I have a Hive table and trying to find a solution to add an incremental primary key to it. Here is my solution:

 

 create table new_table as select row_number() over () as ID, * from old_table;

 

It will create a new table with a new incremental column(ID).
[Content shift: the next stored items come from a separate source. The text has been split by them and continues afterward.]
-- ==== Sys2Proof/Machine/Transactions.lean ====
section
/-! DEFINITION. The host transactions other than `tick` (00_scope.md R7): `construct`, `load`, `push_key`, and a key symbol
before KEYMAP. Each may come between any two others, in any run state (R111, R234, R264). -/

namespace Sys2Proof.Machine

/-- What the latest transaction gave its environment. -/
def State.answer (s : State) (o : Output) : State := { s with env := { s.env with output := o } }

/-- Memory after `construct`: FONT at 0x000..0x04F, 0 elsewhere (R53, R261). -/
def fontMemory (p : Params) : Memory := Memory.writeList [] Config.fontBase p.font.toList

/-- `construct()`: every field of the block at its reset value (R53, R260); the parameters stay, and the environment's side is
not the block's. It issues no render. -/
def State.construct (s : State) : State :=
  { State.reset with mem := fontMemory s.params, params := s.params, env := { s.env with output := .silent } }

/-- `load(bytes)`: the bytes at 0x200, or, when they would exceed 4096, `LoadOverflow` and no change (R263, R264). -/
def State.load (s : State) (bytes : List Byte) : State :=
  if Config.progBase + bytes.length > Config.memSize then s.answer .loadOverflow
  else (s.storeBytes Config.progBase bytes).answer .loadOk

/-- `push_key(k)`: the new key becomes the most recent (R190). -/
def State.pushKey (s : State) (k : KeyIdx) : State := { s with keys := s.keys ++ [k] }.answer .silent

/-- A host key symbol: the `push_key` of the index KEYMAP gives it, a no-op when it gives none (R191). -/
def State.keySymbol (s : State) (c : Char) : State :=
  match s.params.keymap.lookup c with
  | some k => s.pushKey k
  | none => s.answer .silent

end Sys2Proof.Machine
end

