@[simp] theorem setPc_mem (s : State) (a : Word16) : (s.setPc a).mem = s.mem := rfl
@[simp] theorem setPc_v (s : State) (a : Word16) : (s.setPc a).v = s.v := rfl
@[simp] theorem setPc_i (s : State) (a : Word16) : (s.setPc a).i = s.i := rfl
@[simp] theorem setPc_pc (s : State) (a : Word16) : (s.setPc a).pc = a := rfl
@[simp] theorem setPc_stack (s : State) (a : Word16) : (s.setPc a).stack = s.stack := rfl
@[simp] theorem setPc_sp (s : State) (a : Word16) : (s.setPc a).sp = s.sp := rfl
@[simp] theorem setPc_dt (s : State) (a : Word16) : (s.setPc a).dt = s.dt := rfl
@[simp] theorem setPc_st (s : State) (a : Word16) : (s.setPc a).st = s.st := rfl
@[simp] theorem setPc_fb (s : State) (a : Word16) : (s.setPc a).fb = s.fb := rfl
@[simp] theorem setPc_keys (s : State) (a : Word16) : (s.setPc a).keys = s.keys := rfl
@[simp] theorem setPc_run (s : State) (a : Word16) : (s.setPc a).run = s.run := rfl
@[simp] theorem setPc_fault (s : State) (a : Word16) : (s.setPc a).fault = s.fault := rfl
@[simp] theorem setPc_params (s : State) (a : Word16) : (s.setPc a).params = s.params := rfl
@[simp] theorem setPc_env (s : State) (a : Word16) : (s.setPc a).env = s.env := rfl

@[simp] theorem setI_mem (s : State) (a : Word16) : (s.setI a).mem = s.mem := rfl
@[simp] theorem setI_v (s : State) (a : Word16) : (s.setI a).v = s.v := rfl
@[simp] theorem setI_i (s : State) (a : Word16) : (s.setI a).i = a := rfl
@[simp] theorem setI_pc (s : State) (a : Word16) : (s.setI a).pc = s.pc := rfl
@[simp] theorem setI_stack (s : State) (a : Word16) : (s.setI a).stack = s.stack := rfl
@[simp] theorem setI_sp (s : State) (a : Word16) : (s.setI a).sp = s.sp := rfl
@[simp] theorem setI_dt (s : State) (a : Word16) : (s.setI a).dt = s.dt := rfl
@[simp] theorem setI_st (s : State) (a : Word16) : (s.setI a).st = s.st := rfl
@[simp] theorem setI_fb (s : State) (a : Word16) : (s.setI a).fb = s.fb := rfl
@[simp] theorem setI_keys (s : State) (a : Word16) : (s.setI a).keys = s.keys := rfl
@[simp] theorem setI_run (s : State) (a : Word16) : (s.setI a).run = s.run := rfl
@[simp] theorem setI_fault (s : State) (a : Word16) : (s.setI a).fault = s.fault := rfl
@[simp] theorem setI_params (s : State) (a : Word16) : (s.setI a).params = s.params := rfl
@[simp] theorem setI_env (s : State) (a : Word16) : (s.setI a).env = s.env := rfl

@[simp] theorem push_mem (s : State) (a : Word16) : (s.push a).mem = s.mem := rfl
@[simp] theorem push_v (s : State) (a : Word16) : (s.push a).v = s.v := rfl
@[simp] theorem push_i (s : State) (a : Word16) : (s.push a).i = s.i := rfl
@[simp] theorem push_pc (s : State) (a : Word16) : (s.push a).pc = s.pc := rfl
@[simp] theorem push_stack (s : State) (a : Word16) : (s.push a).stack = s.stack.set (s.sp + 1).val a (s.sp + 1).isLt := rfl
@[simp] theorem push_sp (s : State) (a : Word16) : (s.push a).sp = s.sp + 1 := rfl
@[simp] theorem push_dt (s : State) (a : Word16) : (s.push a).dt = s.dt := rfl
@[simp] theorem push_st (s : State) (a : Word16) : (s.push a).st = s.st := rfl
@[simp] theorem push_fb (s : State) (a : Word16) : (s.push a).fb = s.fb := rfl
@[simp] theorem push_keys (s : State) (a : Word16) : (s.push a).keys = s.keys := rfl
@[simp] theorem push_run (s : State) (a : Word16) : (s.push a).run = s.run := rfl
@[simp] theorem push_fault (s : State) (a : Word16) : (s.push a).fault = s.fault := rfl
@[simp] theorem push_params (s : State) (a : Word16) : (s.push a).params = s.params := rfl
@[simp] theorem push_env (s : State) (a : Word16) : (s.push a).env = s.env := rfl

@[simp] theorem popToPc_mem (s : State) : (s.popToPc).mem = s.mem := rfl
@[simp] theorem popToPc_v (s : State) : (s.popToPc).v = s.v := rfl
@[simp] theorem popToPc_i (s : State) : (s.popToPc).i = s.i := rfl
@[simp] theorem popToPc_pc (s : State) : (s.popToPc).pc = s.getS s.sp := rfl
@[simp] theorem popToPc_stack (s : State) : (s.popToPc).stack = s.stack := rfl
@[simp] theorem popToPc_sp (s : State) : (s.popToPc).sp = s.sp - 1 := rfl
@[simp] theorem popToPc_dt (s : State) : (s.popToPc).dt = s.dt := rfl
@[simp] theorem popToPc_st (s : State) : (s.popToPc).st = s.st := rfl
@[simp] theorem popToPc_fb (s : State) : (s.popToPc).fb = s.fb := rfl
@[simp] theorem popToPc_keys (s : State) : (s.popToPc).keys = s.keys := rfl
@[simp] theorem popToPc_run (s : State) : (s.popToPc).run = s.run := rfl
@[simp] theorem popToPc_fault (s : State) : (s.popToPc).fault = s.fault := rfl
@[simp] theorem popToPc_params (s : State) : (s.popToPc).params = s.params := rfl
@[simp] theorem popToPc_env (s : State) : (s.popToPc).env = s.env := rfl

@[simp] theorem storeBytes_mem (s : State) (a : Nat) (us : List Byte) : (s.storeBytes a us).mem = s.mem.writeList a us := rfl
@[simp] theorem storeBytes_v (s : State) (a : Nat) (us : List Byte) : (s.storeBytes a us).v = s.v := rfl
@[simp] theorem storeBytes_i (s : State) (a : Nat) (us : List Byte) : (s.storeBytes a us).i = s.i := rfl
@[simp] theorem storeBytes_pc (s : State) (a : Nat) (us : List Byte) : (s.storeBytes a us).pc = s.pc := rfl
@[simp] theorem storeBytes_stack (s : State) (a : Nat) (us : List Byte) : (s.storeBytes a us).stack = s.stack := rfl
@[simp] theorem storeBytes_sp (s : State) (a : Nat) (us : List Byte) : (s.storeBytes a us).sp = s.sp := rfl
@[simp] theorem storeBytes_dt (s : State) (a : Nat) (us : List Byte) : (s.storeBytes a us).dt = s.dt := rfl
@[simp] theorem storeBytes_st (s : State) (a : Nat) (us : List Byte) : (s.storeBytes a us).st = s.st := rfl
@[simp] theorem storeBytes_fb (s : State) (a : Nat) (us : List Byte) : (s.storeBytes a us).fb = s.fb := rfl
@[simp] theorem storeBytes_keys (s : State) (a : Nat) (us : List Byte) : (s.storeBytes a us).keys = s.keys := rfl
@[simp] theorem storeBytes_run (s : State) (a : Nat) (us : List Byte) : (s.storeBytes a us).run = s.run := rfl
@[simp] theorem storeBytes_fault (s : State) (a : Nat) (us : List Byte) : (s.storeBytes a us).fault = s.fault := rfl
@[simp] theorem storeBytes_params (s : State) (a : Nat) (us : List Byte) : (s.storeBytes a us).params = s.params := rfl
@[simp] theorem storeBytes_env (s : State) (a : Nat) (us : List Byte) : (s.storeBytes a us).env = s.env := rfl

@[simp] theorem raiseFault_mem (s : State) (c : Cause) (p a : Word16) : (s.raiseFault c p a).mem = s.mem := rfl
@[simp] theorem raiseFault_v (s : State) (c : Cause) (p a : Word16) : (s.raiseFault c p a).v = s.v := rfl
@[simp] theorem raiseFault_i (s : State) (c : Cause) (p a : Word16) : (s.raiseFault c p a).i = s.i := rfl
@[simp] theorem raiseFault_pc (s : State) (c : Cause) (p a : Word16) : (s.raiseFault c p a).pc = s.pc := rfl
@[simp] theorem raiseFault_stack (s : State) (c : Cause) (p a : Word16) : (s.raiseFault c p a).stack = s.stack := rfl
@[simp] theorem raiseFault_sp (s : State) (c : Cause) (p a : Word16) : (s.raiseFault c p a).sp = s.sp := rfl
@[simp] theorem raiseFault_dt (s : State) (c : Cause) (p a : Word16) : (s.raiseFault c p a).dt = s.dt := rfl
@[simp] theorem raiseFault_st (s : State) (c : Cause) (p a : Word16) : (s.raiseFault c p a).st = s.st := rfl
@[simp] theorem raiseFault_fb (s : State) (c : Cause) (p a : Word16) : (s.raiseFault c p a).fb = s.fb := rfl
@[simp] theorem raiseFault_keys (s : State) (c : Cause) (p a : Word16) : (s.raiseFault c p a).keys = s.keys := rfl
@[simp] theorem raiseFault_run (s : State) (c : Cause) (p a : Word16) : (s.raiseFault c p a).run = .faulted := rfl
@[simp] theorem raiseFault_fault (s : State) (c : Cause) (p a : Word16) : (s.raiseFault c p a).fault = ⟨c, p, a⟩ := rfl
@[simp] theorem raiseFault_params (s : State) (c : Cause) (p a : Word16) : (s.raiseFault c p a).params = s.params := rfl
@[simp] theorem raiseFault_env (s : State) (c : Cause) (p a : Word16) : (s.raiseFault c p a).env = s.env := rfl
Its working well on small tables but when I'm running it on a bigger table(20M records/500 columns), it will fail with this message:

 

Examining task ID: task_1444013233108_0091_r_000558 (and more) from job job_1444013233108_0091
Examining task ID: task_1444013233108_0091_r_000000 (and more) from job job_1444013233108_0091

Task with the most failures(4):
-----
Task ID:
  task_1444013233108_0091_r_000000

URL:
  http://chd.moneyball.guru:8088/taskdetails.jsp?jobid=job_1444013233108_0091&tipid=task_1444013233108...
-----
Diagnostic Messages for this Task:
Exception from container-launch.
Container id: container_1444013233108_0091_01_000715
Exit code: 255
Stack trace: ExitCodeException exitCode=255:
    at org.apache.hadoop.util.Shell.runCommand(Shell.java:538)
    at org.apache.hadoop.util.Shell.run(Shell.java:455)
    at org.apache.hadoop.util.Shell$ShellCommandExecutor.execute(Shell.java:715)
    at org.apache.hadoop.yarn.server.nodemanager.DefaultContainerExecutor.launchContainer(DefaultContainerExecutor.java:211)
    at org.apache.hadoop.yarn.server.nodemanager.containermanager.launcher.ContainerLaunch.call(ContainerLaunch.java:302)
    at org.apache.hadoop.yarn.server.nodemanager.containermanager.launcher.ContainerLaunch.call(ContainerLaunch.java:82)
    at java.util.concurrent.FutureTask.run(FutureTask.java:262)
    at java.util.concurrent.ThreadPoolExecutor.runWorker(ThreadPoolExecutor.java:1145)
    at java.util.concurrent.ThreadPoolExecutor$Worker.run(ThreadPoolExecutor.java:615)
    at java.lang.Thread.run(Thread.java:745)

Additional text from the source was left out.